*** Opening of Provided records ***
-- ==== Sys2Proof/Machine/Heads.lean ====
section
/-! DEFINITION. The display heads: lanes and packets, the TE model and the race, pending and frame sets, the line store, underrun, flip
records (chapter 7), and the witness of each head (chapter 8). -/

namespace Sys2Proof.Machine

/-! ## Geometry and lanes -/

/-- Whether a head runs in command mode (the mode sampled at its start, R160). -/
def State.cmdMode (s : State) (n : Nat) : Bool := (s.head n).mode == 2

/-- The lines of a video frame, V (R157), or of a panel refresh (R145). -/
def State.vTotal (s : State) (n : Nat) : Nat :=
  if s.cmdMode n then s.fld (HEAD_VTOTAL n) HEAD_VTOTAL_vtotal
  else
    let v := HEAD_VID_V n
    s.fld v HEAD_VID_V_vsa + s.fld v HEAD_VID_V_vbp + s.height n + s.fld v HEAD_VID_V_vfp

/-- The number of data lanes. -/
def State.laneCount (s : State) (n : Nat) : Nat := 2 ^ (s.head n).lanes

/-- The bits of a pixel in a DSI format (Table 7-1). -/
def pixelBits (format : Nat) : Nat :=
  match format with
  | 0 => 16
  | 1 => 18
  | 4 => 30
  | _ => 24

/-- The bytes of a line of pixels. -/
def State.lineBytes (s : State) (n : Nat) : Nat := (s.width n * pixelBits (s.head n).format + 7) / 8

/-- hs_ns at a lane rate in Mbit/s: ⌈360 + 90 × UI⌉ (R142). -/
def hsNs (rate : Nat) : Nat := 360 + (90 * 1000 + rate - 1) / rate

/-- t_pkt × the lane rate, in ns × Mbit/s (R142). -/
def State.tPktRate (s : State) (n : Nat) : Nat :=
  (s.lineBytes n + 1 + 6 + s.laneCount n - 1) / s.laneCount n * 8000 + s.fld (HEAD_DPHY n) HEAD_DPHY_hs_ns * (s.head n).rate

/-- The head's model period P in timebase units. -/
def State.period (s : State) (n : Nat) : Nat := s.fld (HEAD_BEAM n) HEAD_BEAM_period

/-- The modelled scan at time `t`, in units of T_p / P lines, so that a refresh is V × P of them (R145). The model's phase may lie after `t`. -/
def State.scanAt (s : State) (n t : Nat) : Nat :=
  let p := s.period n
  let v := s.vTotal n
  (((s.fld (HEAD_VTOTAL n) HEAD_VTOTAL_te_line * p : Nat) + ((t : Int) - (s.head n).tTE) * v) % (v * p : Nat)).toNat

/-- The time from `t0`, in timebase units, at which the modelled scan first reaches line `target` (R145). -/
def State.scanReaches (s : State) (n t0 target : Nat) : Nat :=
  let p := s.period n
  let v := s.vTotal n
  let delta := (target * p + v * p - s.scanAt n t0) % (v * p)
  if v == 0 then t0 else t0 + (delta + v - 1) / v

/-- Whether the geometry of a head is set: none of the values that R157 names is 0. -/
def State.geomOk (s : State) (n : Nat) : Bool :=
  s.width n != 0 && s.height n != 0 &&
    (if s.cmdMode n then s.vTotal n != 0 else s.fld (HEAD_VID_H n) HEAD_VID_H_htotal != 0)

/-- The composition line period T in ns (R149, R157). -/
def State.linePeriod (s : State) (n : Nat) : Nat :=
  if s.cmdMode n then 4 * s.period n / max 1 (s.vTotal n)
  else s.fld (HEAD_VID_H n) HEAD_VID_H_htotal * 8000 / max 1 (s.head n).rate

/-- The first active line of a video frame, counted from its first sync line (R157). -/
def State.videoTop (s : State) (n : Nat) : Nat := s.fld (HEAD_VID_V n) HEAD_VID_V_vsa + s.fld (HEAD_VID_V n) HEAD_VID_V_vbp

/-- The preroll p. -/
def State.preroll (s : State) (n : Nat) : Nat := s.fld (HEAD_RACE n) HEAD_RACE_preroll

/-- The line of a video frame, counted from its first sync line, at whose start the next frame boundary lies (R157): p lines before the first active line, or
as the head reaches ON when fewer lines than that come before the first active line of its first frame. -/
def State.boundaryLine (s : State) (n : Nat) : Nat :=
  let top := s.videoTop n
  let p := s.preroll n
  if !(s.head n).inFrame && top < p then 0 else (((top : Int) - p) % (s.vTotal n : Nat)).toNat

/-! ## The race (R150, R151) -/

/-- Whether lead is permitted with margin `m`. -/
def State.leadOk (s : State) (n m : Nat) : Bool :=
  let tp := 4 * s.period n * (s.head n).rate
  let tk := s.tPktRate n * s.vTotal n
  let l := s.fld (HEAD_RACE n) HEAD_RACE_lead
  tk ≤ tp && m ≤ l && tk ≤ (l - m) * tp

/-- Whether chase is permitted with margin `m`. -/
def State.chaseOk (s : State) (n m : Nat) : Bool :=
  let tp := 4 * s.period n * (s.head n).rate
  let tk := s.tPktRate n * s.vTotal n
  2 * m ≤ s.vTotal n && (s.height n - 1) * (max tp tk - tp) + tk ≤ (s.vTotal n - 2 * m) * tp

/-- A race: chase or lead, the margin, whether it is permitted, and whether lead was asked for and refused. -/
structure Race where
  chase : Bool
  marg : Nat
  ok : Bool
  refused : Bool
deriving DecidableEq, Repr

/-- The race of a frame whose boundary came now (R151). Lead is judged with the margin m of the register, also while the model is not locked and the race is in
chase for that. -/
def State.raceNow (s : State) (n : Nat) : Race :=
  let m := s.fld (HEAD_RACE n) HEAD_RACE_margin
  let locked := s.bit (HEAD_BEAM n) HEAD_BEAM_locked
  let marg := if locked then m else 2 * m
  let lead := s.fld (HEAD_CTRL n) HEAD_CTRL_race == 0
  let refused := lead && !s.leadOk n m
  let chase := !lead || !locked || refused
  ⟨chase, marg, if chase then s.chaseOk n marg else true, refused⟩

/-- The line at which the modelled scan stands at the next frame boundary (Table 7-3). -/
def State.boundaryScan (s : State) (n : Nat) : Nat :=
  let v := max 1 (s.vTotal n)
  let r := s.raceNow n
  if r.chase then (((r.marg : Int) - s.preroll n) % (v : Nat)).toNat
  else ((-((s.fld (HEAD_RACE n) HEAD_RACE_lead + s.preroll n : Nat) : Int)) % (v : Nat)).toNat

/-- The time of the next frame boundary in timebase units: in command mode as the modelled scan reaches its line; in video mode a frame after the last one, or,
before the first, as many lines after the head's first line as R157 gives. -/
def State.nextBoundary (s : State) (n : Nat) : Nat :=
  let h := s.head n
  if s.cmdMode n then s.scanReaches n s.tb (s.boundaryScan n)
  else if h.inFrame then h.fbTime + s.vTotal n * h.lineT / 4
  else h.fbTime + (s.videoTop n - s.preroll n) * s.linePeriod n / 4

/-! ## The frame set -/

/-- Whether line `y` lies in the frame set (R152): every line of a video frame does. -/
def State.inFset (s : State) (n y : Nat) : Bool := y < s.height n && (!s.cmdMode n || (s.head n).fset.testBit (y / 16))

/-- Whether line `y` is one that the frame in progress pushes (R151, R152, R154). -/
def State.inSet (s : State) (n y : Nat) : Bool := (s.head n).pushOk && s.inFset n y

/-- The next line that the frame pushes, from `y` on. -/
def State.nextLine (s : State) (n y : Nat) : Option Nat := (List.range (s.height n)).find? (fun l => y ≤ l && s.inSet n l)

/-- The number that HEAD_n_FRAME now shows. -/
def State.frame (s : State) (n : Nat) : Nat := (s.reg (HEAD_FRAME n)).toNat

/-- Whether line `y` of the frame in progress has not been sent. A video frame's lines are sent from its first active line on, which may lie well after its
boundary. -/
def State.unsent (s : State) (n y : Nat) : Bool := (s.head n).sendFrame != s.frame n || (s.head n).sendNext ≤ y

/-- The bands with a line of the frame set not yet sent, as a set. -/
def State.unsentBands (s : State) (n : Nat) : Nat :=
  (List.range (s.height n)).foldl (fun m l => if s.unsent n l && s.inFset n l then m ||| 2 ^ (l / 16) else m) 0

/-- Whether head `n` has a line yet to compose. -/
def State.composes (s : State) (n : Nat) : Bool :=
  (s.head n).inFrame && (List.range (s.height n)).any (fun l => (s.head n).line ≤ l && s.unsent n l && s.inSet n l)

/-- Whether a frame boundary can come to a head: its geometry is set, and in command mode its model is seeded (R147, R157, R160). -/
def State.hasFrames (s : State) (n : Nat) : Bool := s.geomOk n && (!s.cmdMode n || s.bit (HEAD_BEAM n) HEAD_BEAM_seeded)

/-- The head's latency tolerance in ns by R155: without end where no frame boundary can come. -/
def State.headTolerance (s : State) (n : Nat) : Nat :=
  let h := s.head n
  let v := s.vTotal n
  let cap := fun t => min t 0xFFFFFE
  let lines := fun k => if s.cmdMode n then 4 * k * s.period n / max 1 v else k * h.lineT
  let line := fun y => if h.chase then y + h.marg else (y + v - s.fld (HEAD_RACE n) HEAD_RACE_lead % max 1 v) % max 1 v
  if s.blkState (blkHead n) == 0 then 0xFFFFFF
  else if s.composes n && h.slots.length < 48 then s.fld (HEAD_ACTIVE_TOL n) HEAD_ACTIVE_TOL_ns
  else
    match h.slots.head? with
    | some l =>
      let g := if s.cmdMode n then max s.tb (s.scanReaches n h.fbTime (line l.line)) else s.tb
      cap ((g - s.tb) * 4 + lines h.slots.length)
    | none => if !s.hasFrames n then 0xFFFFFE else cap (4 * (s.nextBoundary n - s.tb))

/-- The head states its tolerance anew (R155). -/
def restate (s : State) (n : Nat) : State := stateTolerance s n (s.headTolerance n)

/-! ## The TE model (R145 to R148) -/

/-- The model may be torn: every band pushed in this frame and the last is marked, and the next frame is full (R148). -/
def raceSuspect (s : State) (n : Nat) : State :=
  let h := s.head n
  let s := (s.setBit (HEAD_STAT n) HEAD_STAT_race_suspect true).setHead n { h with forceFull := true, suspect := s.frame n :: h.suspect }
  markSet s n (h.pushed ||| h.pushedPrev)

/-- A signed value saturated to 16 bits. -/
def sat16 (e : Int) : Nat := wrapTo 16 (clampI (-32768) 32767 e)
*** Close of Provided records ***
● Exercise goal
Scan the listing above for the line that has "structure Race where", then copy exactly from that line through the line that has "else ((-((s.fld (HEAD_RACE".

● Output
structure Race where
  chase : Bool
  marg : Nat
  ok : Bool
  refused : Bool
deriving DecidableEq, Repr

/-- The race of a frame whose boundary came now (R151). Lead is judged with the margin m of the register, also while the model is not locked and the race is in
chase for that. -/
def State.raceNow (s : State) (n : Nat) : Race :=
  let m := s.fld (HEAD_RACE n) HEAD_RACE_margin
  let locked := s.bit (HEAD_BEAM n) HEAD_BEAM_locked
  let marg := if locked then m else 2 * m
  let lead := s.fld (HEAD_CTRL n) HEAD_CTRL_race == 0
  let refused := lead && !s.leadOk n m
  let chase := !lead || !locked || refused
  ⟨chase, marg, if chase then s.chaseOk n marg else true, refused⟩

/-- The line at which the modelled scan stands at the next frame boundary (Table 7-3). -/
def State.boundaryScan (s : State) (n : Nat) : Nat :=
  let v := max 1 (s.vTotal n)
  let r := s.raceNow n
  if r.chase then (((r.marg : Int) - s.preroll n) % (v : Nat)).toNat
  else ((-((s.fld (HEAD_RACE n) HEAD_RACE_lead + s.preroll n : Nat) : Int)) % (v : Nat)).toNat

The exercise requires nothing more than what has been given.